### TASK GOAL
Reproduce exactly the lines below from the one containing "(s.setSp v).f = s.f := rfl" through the one containing "(s.setSp v).d = s.d := rfl", including both, and nothing else.

### DATASET
---

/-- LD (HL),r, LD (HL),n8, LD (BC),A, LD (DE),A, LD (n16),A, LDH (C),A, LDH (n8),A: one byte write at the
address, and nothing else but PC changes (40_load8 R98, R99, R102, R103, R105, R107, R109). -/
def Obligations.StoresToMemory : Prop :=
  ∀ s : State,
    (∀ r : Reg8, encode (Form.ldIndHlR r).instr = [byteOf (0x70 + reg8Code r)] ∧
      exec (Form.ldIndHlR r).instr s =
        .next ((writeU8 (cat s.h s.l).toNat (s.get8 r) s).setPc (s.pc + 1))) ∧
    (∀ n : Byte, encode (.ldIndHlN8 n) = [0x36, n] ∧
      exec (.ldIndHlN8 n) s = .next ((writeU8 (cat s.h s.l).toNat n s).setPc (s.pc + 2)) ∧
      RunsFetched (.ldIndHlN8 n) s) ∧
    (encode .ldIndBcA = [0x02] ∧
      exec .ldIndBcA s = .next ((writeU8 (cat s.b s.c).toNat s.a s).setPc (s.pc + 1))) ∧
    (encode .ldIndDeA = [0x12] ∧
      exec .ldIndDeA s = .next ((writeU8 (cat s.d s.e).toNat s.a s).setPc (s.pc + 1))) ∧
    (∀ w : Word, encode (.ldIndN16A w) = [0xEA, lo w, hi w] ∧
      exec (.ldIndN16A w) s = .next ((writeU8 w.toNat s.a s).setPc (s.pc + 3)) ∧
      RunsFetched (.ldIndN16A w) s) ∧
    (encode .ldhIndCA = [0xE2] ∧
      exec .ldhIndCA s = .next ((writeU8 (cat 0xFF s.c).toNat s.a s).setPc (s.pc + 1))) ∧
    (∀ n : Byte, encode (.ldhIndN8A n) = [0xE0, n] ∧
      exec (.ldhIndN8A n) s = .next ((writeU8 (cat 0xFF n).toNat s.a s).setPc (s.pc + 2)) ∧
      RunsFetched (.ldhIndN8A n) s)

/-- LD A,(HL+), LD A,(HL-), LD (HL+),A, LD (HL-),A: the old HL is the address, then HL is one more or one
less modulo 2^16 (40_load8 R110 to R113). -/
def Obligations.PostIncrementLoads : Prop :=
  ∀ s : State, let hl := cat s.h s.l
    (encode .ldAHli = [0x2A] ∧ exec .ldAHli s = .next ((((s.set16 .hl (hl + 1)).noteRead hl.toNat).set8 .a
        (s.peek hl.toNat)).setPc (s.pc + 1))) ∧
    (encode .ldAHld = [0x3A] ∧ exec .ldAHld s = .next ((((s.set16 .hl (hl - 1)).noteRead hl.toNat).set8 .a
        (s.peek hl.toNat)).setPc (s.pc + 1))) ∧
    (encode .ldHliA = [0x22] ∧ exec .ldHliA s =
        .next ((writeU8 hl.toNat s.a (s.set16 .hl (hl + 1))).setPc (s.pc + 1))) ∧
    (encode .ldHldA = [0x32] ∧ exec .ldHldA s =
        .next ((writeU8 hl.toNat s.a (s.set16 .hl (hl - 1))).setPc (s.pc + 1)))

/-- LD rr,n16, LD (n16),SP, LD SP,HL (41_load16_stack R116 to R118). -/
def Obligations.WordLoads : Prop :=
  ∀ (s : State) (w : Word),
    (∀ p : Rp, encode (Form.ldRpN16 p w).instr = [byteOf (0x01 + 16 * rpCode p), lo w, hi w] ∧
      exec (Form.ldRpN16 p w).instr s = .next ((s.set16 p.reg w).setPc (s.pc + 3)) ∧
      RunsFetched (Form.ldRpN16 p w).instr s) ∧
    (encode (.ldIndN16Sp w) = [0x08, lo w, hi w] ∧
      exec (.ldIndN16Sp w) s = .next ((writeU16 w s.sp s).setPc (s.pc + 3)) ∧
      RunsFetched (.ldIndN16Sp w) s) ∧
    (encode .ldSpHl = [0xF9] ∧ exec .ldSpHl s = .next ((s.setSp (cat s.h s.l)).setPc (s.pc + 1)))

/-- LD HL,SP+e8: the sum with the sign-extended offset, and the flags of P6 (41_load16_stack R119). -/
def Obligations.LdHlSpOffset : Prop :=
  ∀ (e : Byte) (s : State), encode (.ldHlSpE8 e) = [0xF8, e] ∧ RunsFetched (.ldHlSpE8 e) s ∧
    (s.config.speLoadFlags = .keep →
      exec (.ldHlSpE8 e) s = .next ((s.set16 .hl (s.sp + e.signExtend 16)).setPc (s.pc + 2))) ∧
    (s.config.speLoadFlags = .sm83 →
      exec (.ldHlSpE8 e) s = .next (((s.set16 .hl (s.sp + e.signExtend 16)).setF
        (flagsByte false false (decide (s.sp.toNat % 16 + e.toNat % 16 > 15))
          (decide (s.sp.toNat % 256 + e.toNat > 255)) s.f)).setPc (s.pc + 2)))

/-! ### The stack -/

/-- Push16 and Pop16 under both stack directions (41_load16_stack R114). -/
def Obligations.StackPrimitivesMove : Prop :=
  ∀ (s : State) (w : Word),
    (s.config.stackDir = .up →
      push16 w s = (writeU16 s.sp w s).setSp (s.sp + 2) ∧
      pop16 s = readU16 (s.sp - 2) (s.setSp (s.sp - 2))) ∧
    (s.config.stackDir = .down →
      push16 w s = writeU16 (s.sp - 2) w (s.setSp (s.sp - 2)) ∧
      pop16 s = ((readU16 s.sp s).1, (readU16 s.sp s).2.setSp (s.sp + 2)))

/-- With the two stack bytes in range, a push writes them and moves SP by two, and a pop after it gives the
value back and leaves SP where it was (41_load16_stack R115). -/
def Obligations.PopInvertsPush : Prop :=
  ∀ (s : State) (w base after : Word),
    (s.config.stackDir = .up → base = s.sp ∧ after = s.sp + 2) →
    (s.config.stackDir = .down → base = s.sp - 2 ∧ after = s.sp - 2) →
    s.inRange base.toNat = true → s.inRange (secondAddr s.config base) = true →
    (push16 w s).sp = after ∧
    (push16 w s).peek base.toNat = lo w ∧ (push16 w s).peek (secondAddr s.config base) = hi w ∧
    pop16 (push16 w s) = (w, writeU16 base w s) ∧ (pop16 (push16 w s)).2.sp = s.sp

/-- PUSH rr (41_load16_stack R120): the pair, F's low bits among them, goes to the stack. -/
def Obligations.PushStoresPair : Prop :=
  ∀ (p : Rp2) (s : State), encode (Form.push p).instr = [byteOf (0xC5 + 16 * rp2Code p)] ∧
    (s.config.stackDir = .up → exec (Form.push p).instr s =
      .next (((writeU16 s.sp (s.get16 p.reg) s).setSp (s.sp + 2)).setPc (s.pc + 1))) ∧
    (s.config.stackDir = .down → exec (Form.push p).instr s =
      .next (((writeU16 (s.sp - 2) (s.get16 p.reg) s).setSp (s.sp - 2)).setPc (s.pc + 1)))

---

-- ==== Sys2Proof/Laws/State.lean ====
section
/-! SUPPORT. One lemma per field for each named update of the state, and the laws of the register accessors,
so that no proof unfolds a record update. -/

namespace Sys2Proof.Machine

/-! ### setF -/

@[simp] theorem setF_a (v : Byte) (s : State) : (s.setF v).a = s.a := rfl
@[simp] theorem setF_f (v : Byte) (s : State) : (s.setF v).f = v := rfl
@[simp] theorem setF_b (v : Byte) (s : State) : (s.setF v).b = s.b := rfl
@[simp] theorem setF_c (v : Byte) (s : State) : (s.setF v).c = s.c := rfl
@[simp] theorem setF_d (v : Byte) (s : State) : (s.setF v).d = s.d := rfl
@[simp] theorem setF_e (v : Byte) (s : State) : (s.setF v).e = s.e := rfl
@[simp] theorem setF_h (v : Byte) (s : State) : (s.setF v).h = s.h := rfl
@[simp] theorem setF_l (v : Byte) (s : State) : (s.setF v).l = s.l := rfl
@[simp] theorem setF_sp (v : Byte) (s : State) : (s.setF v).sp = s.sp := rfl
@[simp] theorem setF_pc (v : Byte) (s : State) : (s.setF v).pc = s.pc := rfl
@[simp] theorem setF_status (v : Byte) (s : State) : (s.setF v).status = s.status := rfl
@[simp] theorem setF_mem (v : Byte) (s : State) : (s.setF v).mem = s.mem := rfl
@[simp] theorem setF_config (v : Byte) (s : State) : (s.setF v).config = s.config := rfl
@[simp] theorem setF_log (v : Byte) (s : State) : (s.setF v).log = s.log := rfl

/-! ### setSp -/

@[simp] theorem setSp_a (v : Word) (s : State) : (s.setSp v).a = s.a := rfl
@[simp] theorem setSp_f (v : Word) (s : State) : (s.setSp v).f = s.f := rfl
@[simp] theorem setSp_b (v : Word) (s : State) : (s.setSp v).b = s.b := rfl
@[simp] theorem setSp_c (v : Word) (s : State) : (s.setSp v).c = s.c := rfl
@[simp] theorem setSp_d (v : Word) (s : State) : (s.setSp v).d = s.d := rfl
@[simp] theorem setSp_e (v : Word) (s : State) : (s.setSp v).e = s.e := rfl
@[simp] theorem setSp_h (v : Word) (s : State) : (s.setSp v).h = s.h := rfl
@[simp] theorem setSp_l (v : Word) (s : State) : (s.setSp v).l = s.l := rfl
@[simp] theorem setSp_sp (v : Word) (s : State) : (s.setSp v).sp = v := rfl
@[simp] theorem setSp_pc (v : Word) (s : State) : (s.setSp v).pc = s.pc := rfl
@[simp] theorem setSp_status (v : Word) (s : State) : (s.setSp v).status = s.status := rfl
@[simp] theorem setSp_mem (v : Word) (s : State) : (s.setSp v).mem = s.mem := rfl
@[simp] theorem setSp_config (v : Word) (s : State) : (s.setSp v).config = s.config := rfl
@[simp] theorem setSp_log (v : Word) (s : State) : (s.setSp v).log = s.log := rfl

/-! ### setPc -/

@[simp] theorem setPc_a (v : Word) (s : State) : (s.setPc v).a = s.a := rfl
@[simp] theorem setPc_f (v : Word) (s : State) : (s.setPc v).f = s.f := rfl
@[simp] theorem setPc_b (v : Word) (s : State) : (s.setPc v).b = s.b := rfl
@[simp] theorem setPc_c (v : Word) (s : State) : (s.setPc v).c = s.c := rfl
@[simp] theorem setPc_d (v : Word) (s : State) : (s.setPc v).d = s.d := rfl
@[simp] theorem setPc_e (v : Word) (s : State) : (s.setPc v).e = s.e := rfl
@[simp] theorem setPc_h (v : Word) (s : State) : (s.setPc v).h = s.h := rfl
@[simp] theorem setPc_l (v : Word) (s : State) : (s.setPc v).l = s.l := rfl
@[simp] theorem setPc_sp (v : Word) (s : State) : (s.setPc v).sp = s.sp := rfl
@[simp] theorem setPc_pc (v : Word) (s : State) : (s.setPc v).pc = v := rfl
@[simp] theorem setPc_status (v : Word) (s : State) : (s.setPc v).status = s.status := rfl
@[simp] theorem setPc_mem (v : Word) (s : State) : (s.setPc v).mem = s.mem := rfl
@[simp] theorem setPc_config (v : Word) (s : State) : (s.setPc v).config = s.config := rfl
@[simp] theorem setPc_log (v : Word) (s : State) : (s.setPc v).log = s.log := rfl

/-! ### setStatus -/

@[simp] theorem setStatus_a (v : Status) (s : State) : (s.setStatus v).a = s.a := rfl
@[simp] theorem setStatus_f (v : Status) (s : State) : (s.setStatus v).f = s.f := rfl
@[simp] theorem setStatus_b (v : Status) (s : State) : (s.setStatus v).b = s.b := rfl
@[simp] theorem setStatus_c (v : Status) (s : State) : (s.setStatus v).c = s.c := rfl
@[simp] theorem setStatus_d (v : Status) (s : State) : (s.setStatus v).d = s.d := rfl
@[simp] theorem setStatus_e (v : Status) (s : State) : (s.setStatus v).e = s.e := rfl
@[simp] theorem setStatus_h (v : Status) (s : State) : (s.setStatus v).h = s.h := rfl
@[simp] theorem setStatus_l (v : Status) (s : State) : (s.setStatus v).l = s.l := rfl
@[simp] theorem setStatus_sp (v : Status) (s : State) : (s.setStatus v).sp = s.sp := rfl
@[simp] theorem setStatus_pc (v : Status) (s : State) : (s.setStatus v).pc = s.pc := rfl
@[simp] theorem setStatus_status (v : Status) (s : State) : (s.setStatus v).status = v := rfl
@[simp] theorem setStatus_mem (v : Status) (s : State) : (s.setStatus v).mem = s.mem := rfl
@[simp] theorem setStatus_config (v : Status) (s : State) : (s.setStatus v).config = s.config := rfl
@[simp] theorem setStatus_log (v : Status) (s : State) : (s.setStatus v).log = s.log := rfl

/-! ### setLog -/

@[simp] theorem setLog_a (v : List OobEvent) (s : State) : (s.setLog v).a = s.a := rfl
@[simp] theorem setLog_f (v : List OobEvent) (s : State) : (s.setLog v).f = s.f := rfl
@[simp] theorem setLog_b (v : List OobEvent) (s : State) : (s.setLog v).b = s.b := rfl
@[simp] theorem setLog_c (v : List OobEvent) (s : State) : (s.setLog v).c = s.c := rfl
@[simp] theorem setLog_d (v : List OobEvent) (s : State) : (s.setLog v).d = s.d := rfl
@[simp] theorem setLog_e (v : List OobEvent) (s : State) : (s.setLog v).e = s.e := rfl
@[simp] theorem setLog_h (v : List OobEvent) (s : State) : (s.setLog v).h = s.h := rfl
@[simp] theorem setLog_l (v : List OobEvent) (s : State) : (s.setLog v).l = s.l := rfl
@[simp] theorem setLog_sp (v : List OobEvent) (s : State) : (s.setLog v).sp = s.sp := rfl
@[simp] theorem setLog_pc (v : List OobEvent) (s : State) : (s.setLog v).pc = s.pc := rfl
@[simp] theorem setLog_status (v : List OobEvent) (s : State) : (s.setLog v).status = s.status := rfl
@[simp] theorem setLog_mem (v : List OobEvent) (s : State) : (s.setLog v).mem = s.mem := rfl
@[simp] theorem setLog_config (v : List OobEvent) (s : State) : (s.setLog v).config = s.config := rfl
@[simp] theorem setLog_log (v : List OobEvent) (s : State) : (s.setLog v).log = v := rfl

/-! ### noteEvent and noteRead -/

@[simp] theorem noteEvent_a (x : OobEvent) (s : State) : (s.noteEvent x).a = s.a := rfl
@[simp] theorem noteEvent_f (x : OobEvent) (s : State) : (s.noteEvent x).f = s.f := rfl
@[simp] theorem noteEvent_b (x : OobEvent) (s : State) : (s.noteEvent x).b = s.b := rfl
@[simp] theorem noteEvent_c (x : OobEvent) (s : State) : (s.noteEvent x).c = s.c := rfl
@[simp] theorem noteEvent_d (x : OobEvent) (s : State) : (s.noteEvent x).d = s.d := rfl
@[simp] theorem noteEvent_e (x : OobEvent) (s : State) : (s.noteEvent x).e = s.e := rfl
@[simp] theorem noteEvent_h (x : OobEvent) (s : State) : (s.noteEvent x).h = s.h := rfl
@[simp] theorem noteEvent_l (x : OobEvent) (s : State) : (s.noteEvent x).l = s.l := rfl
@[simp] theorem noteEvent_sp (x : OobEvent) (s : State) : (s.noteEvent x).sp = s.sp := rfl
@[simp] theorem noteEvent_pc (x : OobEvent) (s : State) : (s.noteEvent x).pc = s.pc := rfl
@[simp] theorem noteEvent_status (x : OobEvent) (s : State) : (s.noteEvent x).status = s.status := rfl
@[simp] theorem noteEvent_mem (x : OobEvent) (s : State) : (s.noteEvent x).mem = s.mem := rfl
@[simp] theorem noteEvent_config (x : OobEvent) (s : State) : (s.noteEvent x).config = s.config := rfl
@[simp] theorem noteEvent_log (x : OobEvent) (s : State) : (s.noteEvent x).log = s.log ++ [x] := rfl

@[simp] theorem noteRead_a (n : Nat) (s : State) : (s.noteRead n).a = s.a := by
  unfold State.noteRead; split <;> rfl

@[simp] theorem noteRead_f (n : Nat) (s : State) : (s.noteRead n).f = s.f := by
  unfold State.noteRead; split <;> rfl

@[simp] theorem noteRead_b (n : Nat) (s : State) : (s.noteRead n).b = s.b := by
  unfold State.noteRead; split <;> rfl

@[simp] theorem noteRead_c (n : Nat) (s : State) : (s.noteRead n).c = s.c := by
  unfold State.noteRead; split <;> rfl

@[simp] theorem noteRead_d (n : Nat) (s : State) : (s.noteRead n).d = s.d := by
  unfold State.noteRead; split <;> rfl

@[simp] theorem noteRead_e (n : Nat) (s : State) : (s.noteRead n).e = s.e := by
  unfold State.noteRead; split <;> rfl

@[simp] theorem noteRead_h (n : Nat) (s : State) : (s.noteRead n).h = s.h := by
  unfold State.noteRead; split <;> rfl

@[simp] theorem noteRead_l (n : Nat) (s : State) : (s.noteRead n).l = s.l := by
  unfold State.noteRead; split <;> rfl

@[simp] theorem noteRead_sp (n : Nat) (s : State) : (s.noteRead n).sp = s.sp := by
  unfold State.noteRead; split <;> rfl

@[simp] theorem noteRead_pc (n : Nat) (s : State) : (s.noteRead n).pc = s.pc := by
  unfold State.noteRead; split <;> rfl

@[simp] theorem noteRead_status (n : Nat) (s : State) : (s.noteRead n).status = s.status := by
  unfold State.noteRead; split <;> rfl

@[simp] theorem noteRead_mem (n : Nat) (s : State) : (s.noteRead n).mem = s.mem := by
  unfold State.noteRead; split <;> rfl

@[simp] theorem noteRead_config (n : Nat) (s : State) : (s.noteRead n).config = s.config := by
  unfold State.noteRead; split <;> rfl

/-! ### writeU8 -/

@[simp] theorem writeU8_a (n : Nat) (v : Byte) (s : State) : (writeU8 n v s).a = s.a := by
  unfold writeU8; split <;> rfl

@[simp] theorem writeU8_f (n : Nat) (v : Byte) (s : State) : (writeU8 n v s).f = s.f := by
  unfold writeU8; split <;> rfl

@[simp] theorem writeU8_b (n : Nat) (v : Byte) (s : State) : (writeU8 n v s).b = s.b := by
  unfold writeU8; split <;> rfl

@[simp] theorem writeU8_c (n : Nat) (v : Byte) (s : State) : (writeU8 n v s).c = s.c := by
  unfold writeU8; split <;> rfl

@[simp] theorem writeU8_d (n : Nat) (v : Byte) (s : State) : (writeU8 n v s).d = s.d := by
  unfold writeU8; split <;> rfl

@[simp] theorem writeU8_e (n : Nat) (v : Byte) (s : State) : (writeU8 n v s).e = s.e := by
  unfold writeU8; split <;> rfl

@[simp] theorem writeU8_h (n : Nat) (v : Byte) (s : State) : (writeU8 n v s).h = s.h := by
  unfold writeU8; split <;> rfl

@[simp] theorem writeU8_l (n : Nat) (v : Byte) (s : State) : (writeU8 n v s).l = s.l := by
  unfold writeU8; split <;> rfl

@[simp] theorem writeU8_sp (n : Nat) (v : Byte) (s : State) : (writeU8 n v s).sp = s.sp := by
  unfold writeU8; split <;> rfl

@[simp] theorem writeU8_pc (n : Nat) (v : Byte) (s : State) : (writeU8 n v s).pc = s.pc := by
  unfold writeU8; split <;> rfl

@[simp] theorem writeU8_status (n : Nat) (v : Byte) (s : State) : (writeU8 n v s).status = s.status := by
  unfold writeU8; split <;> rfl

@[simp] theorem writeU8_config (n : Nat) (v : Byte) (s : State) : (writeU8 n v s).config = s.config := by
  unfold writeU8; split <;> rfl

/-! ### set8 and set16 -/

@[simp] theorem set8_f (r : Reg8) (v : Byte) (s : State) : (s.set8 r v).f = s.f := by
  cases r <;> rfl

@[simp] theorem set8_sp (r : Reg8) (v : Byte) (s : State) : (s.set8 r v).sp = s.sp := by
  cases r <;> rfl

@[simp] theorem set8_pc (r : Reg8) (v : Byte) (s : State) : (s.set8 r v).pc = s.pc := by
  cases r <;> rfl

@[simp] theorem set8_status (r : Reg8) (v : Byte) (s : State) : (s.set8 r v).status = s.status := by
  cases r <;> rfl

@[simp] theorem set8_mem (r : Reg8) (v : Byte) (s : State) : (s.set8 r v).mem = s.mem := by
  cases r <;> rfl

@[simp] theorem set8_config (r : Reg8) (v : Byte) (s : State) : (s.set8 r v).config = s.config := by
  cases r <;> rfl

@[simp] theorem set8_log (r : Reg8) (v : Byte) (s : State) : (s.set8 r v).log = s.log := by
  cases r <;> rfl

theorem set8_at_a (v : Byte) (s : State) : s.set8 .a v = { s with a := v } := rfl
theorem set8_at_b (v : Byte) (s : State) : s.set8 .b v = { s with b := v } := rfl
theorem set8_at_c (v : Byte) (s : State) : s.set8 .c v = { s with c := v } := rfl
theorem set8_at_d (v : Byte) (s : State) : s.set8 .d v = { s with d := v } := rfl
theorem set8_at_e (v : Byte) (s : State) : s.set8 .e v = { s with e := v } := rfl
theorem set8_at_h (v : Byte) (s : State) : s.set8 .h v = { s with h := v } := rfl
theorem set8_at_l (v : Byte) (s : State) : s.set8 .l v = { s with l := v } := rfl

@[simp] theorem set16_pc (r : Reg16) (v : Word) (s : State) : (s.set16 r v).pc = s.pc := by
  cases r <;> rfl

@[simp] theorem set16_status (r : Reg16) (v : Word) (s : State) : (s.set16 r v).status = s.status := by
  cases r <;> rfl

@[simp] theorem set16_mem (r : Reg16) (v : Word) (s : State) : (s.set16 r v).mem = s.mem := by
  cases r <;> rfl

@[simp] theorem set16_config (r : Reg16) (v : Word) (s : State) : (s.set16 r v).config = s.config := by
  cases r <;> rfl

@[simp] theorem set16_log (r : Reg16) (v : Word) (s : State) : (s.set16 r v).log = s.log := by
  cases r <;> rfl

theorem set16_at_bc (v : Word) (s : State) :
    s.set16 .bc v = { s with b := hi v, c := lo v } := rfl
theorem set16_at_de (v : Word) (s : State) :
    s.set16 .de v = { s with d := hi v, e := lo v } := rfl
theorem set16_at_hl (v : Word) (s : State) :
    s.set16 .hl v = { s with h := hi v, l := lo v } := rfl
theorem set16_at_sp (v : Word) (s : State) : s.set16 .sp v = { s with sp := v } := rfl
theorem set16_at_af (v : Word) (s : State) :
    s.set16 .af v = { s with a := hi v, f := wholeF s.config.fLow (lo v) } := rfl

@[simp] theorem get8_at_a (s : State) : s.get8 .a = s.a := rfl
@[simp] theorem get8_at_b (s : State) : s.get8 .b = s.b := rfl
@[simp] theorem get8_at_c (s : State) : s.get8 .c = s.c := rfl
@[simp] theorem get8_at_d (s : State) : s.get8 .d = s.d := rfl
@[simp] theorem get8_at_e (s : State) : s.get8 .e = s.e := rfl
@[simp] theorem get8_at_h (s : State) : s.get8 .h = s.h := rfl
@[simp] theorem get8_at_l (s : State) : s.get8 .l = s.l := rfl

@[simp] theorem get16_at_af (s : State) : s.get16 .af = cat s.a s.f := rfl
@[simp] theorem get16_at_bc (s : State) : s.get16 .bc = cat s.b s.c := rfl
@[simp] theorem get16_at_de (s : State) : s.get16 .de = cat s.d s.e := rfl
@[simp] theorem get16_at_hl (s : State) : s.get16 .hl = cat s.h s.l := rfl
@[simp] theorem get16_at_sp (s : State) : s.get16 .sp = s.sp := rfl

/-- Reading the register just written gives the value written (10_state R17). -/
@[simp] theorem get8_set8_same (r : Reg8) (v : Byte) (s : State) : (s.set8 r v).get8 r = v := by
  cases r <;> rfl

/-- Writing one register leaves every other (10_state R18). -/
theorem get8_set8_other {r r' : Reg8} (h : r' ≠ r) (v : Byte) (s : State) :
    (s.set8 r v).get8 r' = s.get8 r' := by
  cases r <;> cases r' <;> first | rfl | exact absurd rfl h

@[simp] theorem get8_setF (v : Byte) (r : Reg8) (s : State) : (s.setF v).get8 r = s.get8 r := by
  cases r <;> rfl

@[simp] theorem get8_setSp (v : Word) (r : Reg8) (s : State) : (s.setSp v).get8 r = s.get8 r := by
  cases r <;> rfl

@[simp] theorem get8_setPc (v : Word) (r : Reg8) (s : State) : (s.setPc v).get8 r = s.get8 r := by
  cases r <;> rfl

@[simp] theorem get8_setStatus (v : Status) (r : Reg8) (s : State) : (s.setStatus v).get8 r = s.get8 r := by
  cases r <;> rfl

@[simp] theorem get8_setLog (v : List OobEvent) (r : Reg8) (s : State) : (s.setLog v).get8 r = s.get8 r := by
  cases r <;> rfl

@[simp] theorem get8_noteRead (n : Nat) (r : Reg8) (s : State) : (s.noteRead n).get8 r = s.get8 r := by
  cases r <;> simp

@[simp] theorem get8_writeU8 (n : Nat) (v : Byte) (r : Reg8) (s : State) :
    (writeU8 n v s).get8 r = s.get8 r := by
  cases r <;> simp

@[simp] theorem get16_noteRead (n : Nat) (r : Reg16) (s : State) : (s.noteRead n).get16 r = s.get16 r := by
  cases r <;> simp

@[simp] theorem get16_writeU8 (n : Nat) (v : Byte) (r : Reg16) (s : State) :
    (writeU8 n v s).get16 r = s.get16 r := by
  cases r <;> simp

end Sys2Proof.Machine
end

---

### RESULT BELOW
@[simp] theorem setSp_f (v : Word) (s : State) : (s.setSp v).f = s.f := rfl
@[simp] theorem setSp_b (v : Word) (s : State) : (s.setSp v).b = s.b := rfl
@[simp] theorem setSp_c (v : Word) (s : State) : (s.setSp v).c = s.c := rfl
@[simp] theorem setSp_d (v : Word) (s : State) : (s.setSp v).d = s.d := rfl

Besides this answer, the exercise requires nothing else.